/-- The block as a description would have it, before activation: its parts, and every point of class C at the value of the
description or at its default. -/
def State.candidate (s : State) (p : Plant) (setting : Nat) : State :=
  let s1 := ((s.withPlant p).clearC.putN .devEpochSetting 0 setting).mirrorParts
  forL p.values (fun e t => match t.pointAt e.1 with
    | some q => if (entry q.f).wr = .c then t.put q.f q.i e.2 q.j else t
    | none => t) s1

/-! ## Check 9: values (R34 and the rules that name check 9) -/

/-- Whether a value of class C lies in its range, with the conditions that ranges state beside their bounds. -/
def cValueOk (f : Field) (w : Word) : Bool :=
  match f with
  | .devLogicWdtMs => w == 0 || inRangeRaw f w
  | .sdmOsr => ([16, 32, 64, 128, 256] : List Nat).contains w.toNat
  | .auxDeadNs => inRangeRaw f w && w.toNat % 5 == 0
  | .objLen => decide (w.toNat ≤ 8) || ([12, 16, 20, 24, 32, 48, 64] : List Nat).contains w.toNat
  | .drvBrakeAux => decide (w.toNat ≤ 5) || w.toNat == 0xFF
  | .shaftLeaderOrder => decide (w.toNat ≤ 31) || w.toNat == 0xFF
  | .armSet => decide (w.toNat ≤ 3) || w.toNat == 0xFF
  | .armRole => decide (w.toNat ≤ 9)
  | .axisFbSrc | .axisGearSrc => decide (w.toNat ≤ 15) || w.toNat == 0xFF
  | .mapObj => decide (w.toNat ≤ 255) || w.toNat == 0xFFFF
  | .fbSsiErrBit => decide (w.toNat ≤ 39) || w.toNat == 0xFF
  | .pwrPavailSrc | .pwrBoSrc => decide (w.toNat / 2 ^ 28 ≤ 3) && decide (Arith.bits w.toNat 27 10 = 0)
  | _ => inRangeRaw f w

/-- T_E of an epoch setting in ns. -/
def settingNs (setting : Nat) : Nat := match setting with | 0 => 25000 | 1 => 50000 | _ => 100000

/-- Feedback channels: kind 4 on FB0 to FB7 only, edge-time never and the window bound for SSI (R226, R232, R235). -/
def State.fbRules (s : State) (te : Nat) : List (Option Pt) :=
  let win : Rat := (2 : Rat) * te / 5 - 500
  (List.range 16).flatMap (fun n =>
    if !s.unitOn 2 n then []
    else if s.n .fbKind n = 4 then [mustBe (decide (n < 8)) ⟨.fbKind, n, 0⟩]
    else if s.n .fbKind n = 2 then
      [mustBe (s.n .fbSpeedMode n == 0) ⟨.fbSpeedMode, n, 0⟩,
       mustBe (inRangeRaw .fbSsiBits (s.w .fbSsiBits n) && inRangeRaw .fbSsiClkKhz (s.w .fbSsiClkKhz n)
         && decide (Arith.quot (((s.n .fbSsiBits n : Rat) + 1) * 1000000) (s.n .fbSsiClkKhz n) + s.n .fbSsiDelayNs n ≤ win))
         ⟨.fbSsiBits, n, 0⟩]
    else [])

/-- No two engines name one target (R251). -/
def State.engineRules (s : State) : List (Option Pt) :=
  (List.range 48).map (fun e =>
    mustBe (s.n .prfTargetKind e == 0 || (List.range e).all (fun k =>
      !(s.n .prfTargetKind k == s.n .prfTargetKind e && s.n .prfTargetIdx k == s.n .prfTargetIdx e))) ⟨.prfTargetIdx, e, 0⟩)

/-- Bridges of an axis kind, and the first bridges that it may have (Table 8.4). -/
def axisSpan (kind : Nat) : Nat × List Nat :=
  match kind with
  | 1 => (4, [0, 4, 8])
  | 2 => (3, [0, 3, 6, 9])
  | 3 => (2, [0, 2, 4, 6, 8, 10])
  | _ => (0, [])

/-- Axes: their first bridges, no bridge in two, one PWM frequency (R265, R280); shunts (R501); VAUX (R293). -/
def State.axisRules (s : State) : List (Option Pt) :=
  (List.range 12).flatMap (fun a =>
    let (n, firsts) := axisSpan (s.n .axisKind a)
    if n = 0 then []
    else
      [mustBe (firsts.contains a) ⟨.axisKind, a, 0⟩,
       mustBe ((List.range a).all (fun b => decide (b + (axisSpan (s.n .axisKind b)).1 ≤ a))) ⟨.axisKind, a, 0⟩]
      ++ (List.range n).map (fun k => mustBe (s.n .auxPwmHz (a + k) == s.n .auxPwmHz a) ⟨.auxPwmHz, a + k, 0⟩))
  ++ (List.range 12).map (fun n => mustBe (decide (s.r .auxShuntA n * s.r .auxShuntMohm n ≤ 400)) ⟨.auxShuntA, n, 0⟩)
  ++ [mustBe (decide (s.r .vauxVauxUvV < s.r .vauxChopOnV - s.r .vauxChopHystV)
        && decide (s.r .vauxChopOnV < s.r .vauxVauxOvV)) ⟨.vauxChopOnV, 0, 0⟩]

/-- CAN bit timing (R433) in periods of 12.5 ns, and maps (R448). -/
def State.canRules (s : State) : List (Option Pt) :=
  (List.range 4).flatMap (fun c =>
    if !s.unitOn 4 c then []
    else
      let nom := s.n .canNbrp c * (1 + s.n .canNtseg1 c + s.n .canNtseg2 c)
      let dat := s.n .canDbrp c * (1 + s.n .canDtseg1 c + s.n .canDtseg2 c)
      [mustBe (decide (s.n .canNsjw c ≤ s.n .canNtseg2 c)) ⟨.canNsjw, c, 0⟩,
       mustBe (decide (s.n .canDsjw c ≤ s.n .canDtseg2 c)) ⟨.canDsjw, c, 0⟩,
       mustBe (decide (80 ≤ nom) && decide (nom ≤ 8000)) ⟨.canNbrp, c, 0⟩,
       mustBe (decide (10 ≤ dat) && decide (dat ≤ nom)) ⟨.canDbrp, c, 0⟩]
      ++ (List.range 256).map (fun o =>
        let i := c * 256 + o
        mustBe (s.n .objDir i != 1 || decide (s.n .objLen i ≤ 8) || Arith.bit (s.n .objFmt i) 1) ⟨.objLen, i, 0⟩)
      ++ (List.range 64).map (fun m =>
        let i := c * 64 + m
        let o := s.n .mapObj i
        mustBe (o == 65535 || (decide (o < 256) && s.n .objDir (c * 256 + o) == 2)) ⟨.mapObj, i, 0⟩)
      ++ (List.range 64).map (fun m =>
        let i := c * 64 + m
        mustBe (s.n .mapObj i == 65535 || (match s.pointAt (s.n .mapTarget i) with
          | some q =>
            let h := (entry q.f).home
            (h == .drive || h == .set || h == .arm) && s.n .drvHostLoss (driveOf q) == 2 && s.ownsPt 0 q
          | none => false)) ⟨.mapTarget, i, 0⟩))

/-- The guarded point that a guard's input names; none for a cell guard. -/
def State.guardPt (s : State) (g : Nat) : Option Pt :=
  if s.n .grdInput g / 2 ^ 28 = 0xF then none else s.pointAt (s.n .grdInput g)

/-- Whether a point takes the debounce filter: discrete inputs and status words (R473). -/
def debounceOk (f : Field) : Bool :=
  f == .hwDi || f == .objData || f == .drvStatus || f == .fbStatus || f == .prfStatus || f == .auxStatus || f == .objStatus
  || f == .logicPt

/-- Whether a point is one that Table 17.2 gives a guard. -/
def guardable (f : Field) : Bool :=
  f == .ainValue || f == .sdmValue || f == .devThermalTempC || f == .txTempC || f == .supVctlAV || f == .supVctlBV
  || f == .supHoldupV || f == .supRailV || f == .hwDi || f == .fbSpeedCps || f == .objData
  || (match (entry f).wr with | .h | .l | .hl => true | _ => false)

/-- Guards (R472, R473, R476, R294). -/
def State.guardRules (s : State) : List (Option Pt) :=
  [mustBe (decide (s.plant.nGuards ≤ 2048)) ⟨.grdInput, 2048, 0⟩]
  ++ s.plant.guards.flatMap (fun e =>
    let g := e.1
    let cellGuard := s.n .grdInput g / 2 ^ 28 == 0xF
    let f := (s.guardPt g).map (·.f)
    [mustBe (decide (g < 2048) && !twice e.2 (s.plant.guards.map (·.2))) ⟨.grdInput, g, 0⟩,
     mustBe (cellGuard || f.any guardable) ⟨.grdInput, g, 0⟩,
     mustBe (s.n .grdFilter g != 1 || f.any debounceOk) ⟨.grdFilter, g, 0⟩,
     mustBe (match s.n .grdFilter g with
       | 1 => decide (1 ≤ s.n .grdFilterArg g) && decide (s.n .grdFilterArg g ≤ 255)
       | 3 => decide (1 ≤ s.n .grdFilterArg g)
       | _ => true) ⟨.grdFilterArg, g, 0⟩,
     mustBe (!(f == some .ainValue || f == some .sdmValue) || s.n .grdStaleMs g == 0) ⟨.grdStaleMs, g, 0⟩,
     mustBe (!cellGuard || s.n .grdAction g == 0 || s.n .grdAction g == 2 || s.n .grdAction g == 3) ⟨.grdAction, g, 0⟩,
     mustBe ((s.guardPt g).all (fun p => decide (0 ≤ (s.ptTy p).dec (s.w .grdHyst g)))) ⟨.grdHyst, g, 0⟩,
     mustBe ((s.guardPt g).all (fun p => p.f != .txTempC || s.n .txKind p.i != 0)) ⟨.grdInput, g, 0⟩])

/-- Whether a source may be granted to plant logic (R459): neither 1 to 5 nor a reserved ID. -/
def grantOk (k : Nat) (w : Nat) : Bool :=
  (List.range 32).all (fun i => !Arith.bit w i || irqGrantable (32 * k + i))

/-- The other rules of check 9: temperature classes, paired plants, grants, a brake for Release (R218). -/
def State.otherRules (s : State) : List (Option Pt) :=
  (List.range 4).map (fun c => mustBe (decide (s.r .thmWarnC c < s.r .thmThrottleC c)
      && decide (s.r .thmThrottleC c < s.r .thmShutdownC c)) ⟨.thmWarnC, c, 0⟩)
  ++ (if s.n .pairEnable = 1 then s.plant.rounds.map (fun r => mustBe (decide (3 ≤ s.n .rndCoastLimit r)) ⟨.rndCoastLimit, r, 0⟩)
      else [])
  ++ (List.range 32).map (fun k => mustBe (grantOk k (s.n .logicIrqGrant 0 k)) ⟨.logicIrqGrant, 0, k⟩)
  ++ s.plant.drives.map (fun d => mustBe (s.n .drvReleaseEnable d.drive != 1 || s.n .drvBrakeAux d.drive != 0xFF)
      ⟨.drvReleaseEnable, d.drive, 0⟩)

/-- Check 9 on a candidate: each value given, then the rules over several points. -/
def State.valueFault (s : State) (te : Nat) : Option PdFault :=
  let bad := fun x => pdFault 9 stRange 8 x x
  firstSome (
    s.plant.values.map (fun e => mustBe (s.defined e.1 && match s.pointAt e.1 with
      | some q => (entry q.f).wr == Writer.c && cValueOk q.f e.2
      | none => false) (bad e.1))
    ++ (s.fbRules te ++ s.engineRules ++ s.axisRules ++ s.canRules ++ s.guardRules ++ s.otherRules).map
        (fun o => o.map (fun p => bad (ptIndex p))))

/-! ## Validation (R34) -/

/-- The nine checks, in order: the first fault, or the candidate that passes them all. -/
def State.validate (s : State) (bs : List Byte) (length : Nat) (kernelOk : Nat → Bool) : Except PdFault State :=
  match headerFault bs length with
  | some off => .error (pdFault 1 stFormat 0 0 off)
  | none =>
    match Config.parseParts (bs.drop 256) with
    | .error off => .error (pdFault 1 stFormat 0 0 off)
    | .ok p =>
      let setting := hdrField bs 8 1
      let t := s.candidate p setting
      match firstSome [s.signatureFault bs, versionFault bs kernelOk, countFault p, hierFault p (fun d => t.n .drvBalMode d),
        s.laneFault p setting, s.refFault p (fun n => t.n .fbKind n) t.defined, ownerFault p,
        t.valueFault (settingNs setting)] with
      | some f => .error f
      | none => .ok t

/-! ## Activation -/

/-- The report points of a load (R541). -/
def State.pdReport (s : State) (f : PdFault) : State :=
  ((((s.putN .devPdReportCheck 0 f.check).putN .devPdReportEntity 0 f.entity).putN .devPdReportIndex 0 f.index).putN
    .devPdReportDetail 0 f.detail).putN .devPdReportLaneDrives 0 f.lanes

/-- Lane points of the active description (Table 4.11); of an empty lane, the marker of an empty place or 0 (R536). -/
def State.lanePublish (s : State) : State :=
  let s1 := forN 16 (fun n t =>
    let (a, b) := lanePair t.plant n
    let busy := !(onLane t.plant n).isEmpty
    let t1 := ((t.putN .laneDrive n a 0).putN .laneDrive n b 1).putN .laneInService n
      (Arith.b2n (busy && Arith.bit t.dev.lanesOk n))
    (((t1.putN .laneCyclesLimit n (if busy then t1.laneOffer (t1.n .devEpochSetting) n else 0)).putN .laneCyclesUsed n
      (((onLane t.plant n).map (laneCost t.plant)).sum)).putN .laneSkipEpochs n 0).putN .laneSkipRunMax n 0) s
  forL s1.plant.drives (fun d t => t.putN .drvLaneCost d.drive (laneCost t.plant d)) s1

/-- What a description says of a round: its positions and arms (R305). -/
def roundEntries (p : Plant) (r : Nat) : List PosDesc × List ArmDesc :=
  (p.pos.filter (fun x => x.round == r), p.arms.filter (fun a => a.round == r))

/-- Rounds that link up when a description takes effect: those whose entries differ and those not yet linked; a failed one
waits for its command (R305). -/
def State.toLink (s : State) (old : Plant) : List Nat :=
  s.plant.rounds.filter (fun r =>
    !old.rounds.contains r || decide (roundEntries old r ≠ roundEntries s.plant r) || s.n .rndState r == 0)

/-- Drives of a new description start Blocked, with the memories of their lanes empty; arms on rounds that keep their link keep
what link-up found. A drive that gains a channel uses it from the start (R135), and a drive that the old description did not have
gets 10 % of its rated phase peak as `bal_cm_v` (Table 5.3). -/
def State.freshDrives (s old : State) (linked : List Nat) : State :=
  let keep := (s.plant.arms.filter (fun a => s.plant.rounds.contains a.round && !linked.contains a.round)).map
    (fun a => a.drive * 24 + a.idx)
  let s1 := ((((s.withDrvs []).withSets []).withShafts []).withPowers []).withArms
    (s.arms.filterMap (fun e => if keep.contains e.1 then
      (let x : ArmSt := { ArmSt.init with out := e.2.out, svc := e.2.svc, ranked := e.2.ranked, started := e.2.started }
       if x = ArmSt.init then none else some (e.1, x)) else none))
  forL s1.drives (fun d t =>
    let t1 := (((t.putN .drvRegime d 7).putN .drvHalting d 0).putN .drvFaultCause d 0).putN .drvLimpCause d 0
    let t2 := ((t1.putR .drvThermalFactor d 1).put .drvVcapRefEff d (t1.w .drvVcapRefPct d)).putN .drvHostState d 0
    let t3 := if (t2.driveFb d).isNone then (t2.putN .drvFbUse d 0).putN .drvFbInUse d 0
              else if (old.driveFb d).isSome then t2 else t2.putN .drvFbUse d 1
    let t3 := if old.drives.contains d then t3 else t3.putR .drvBalCmV d (t3.phasePeak d / 10)
    (t3.putDrv d { t3.drv d with jHat := t3.r .drvJKgm2 d }).putR .drvJEst d (t3.r .drvJKgm2 d)) s1

/-- Feedback channels, the auxiliary stage and CAN controllers as the new description configures them; the trips of the bridges are
counted anew (Table 9.5). -/
def State.configureUnits (s old : State) : State :=
  let s1 := forN 16 (fun n t =>
    if t.unitOn 2 n ∧ t.n .fbKind n ≠ 0 then
      t.fbConfigure n (old.n .fbState n == 0 || old.n .fbKind n != t.n .fbKind n || old.n .fbInvert n != t.n .fbInvert n
        || old.n .fbLines n != t.n .fbLines n)
    else (t.putFb n Fb.init).putN .fbState n 0) (forN 12 (fun n t => t.putN .auxTripsTotal n 0) s)
  forN 4 (fun c t => if t.unitOn 4 c then t.canConfigure c else t.putCan c Can.init) s1.stageConfigure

BRIEF
Starting with the first line of the listing, output each line exactly until you have included the one containing "64] : List Nat).contains w.toNat".

EXERCISE SOLUTION
/-- The block as a description would have it, before activation: its parts, and every point of class C at the value of the
description or at its default. -/
def State.candidate (s : State) (p : Plant) (setting : Nat) : State :=
  let s1 := ((s.withPlant p).clearC.putN .devEpochSetting 0 setting).mirrorParts
  forL p.values (fun e t => match t.pointAt e.1 with
    | some q => if (entry q.f).wr = .c then t.put q.f q.i e.2 q.j else t
    | none => t) s1

/-! ## Check 9: values (R34 and the rules that name check 9) -/

/-- Whether a value of class C lies in its range, with the conditions that ranges state beside their bounds. -/
def cValueOk (f : Field) (w : Word) : Bool :=
  match f with
  | .devLogicWdtMs => w == 0 || inRangeRaw f w
  | .sdmOsr => ([16, 32, 64, 128, 256] : List Nat).contains w.toNat
  | .auxDeadNs => inRangeRaw f w && w.toNat % 5 == 0
  | .objLen => decide (w.toNat ≤ 8) || ([12, 16, 20, 24, 32, 48, 64] : List Nat).contains w.toNat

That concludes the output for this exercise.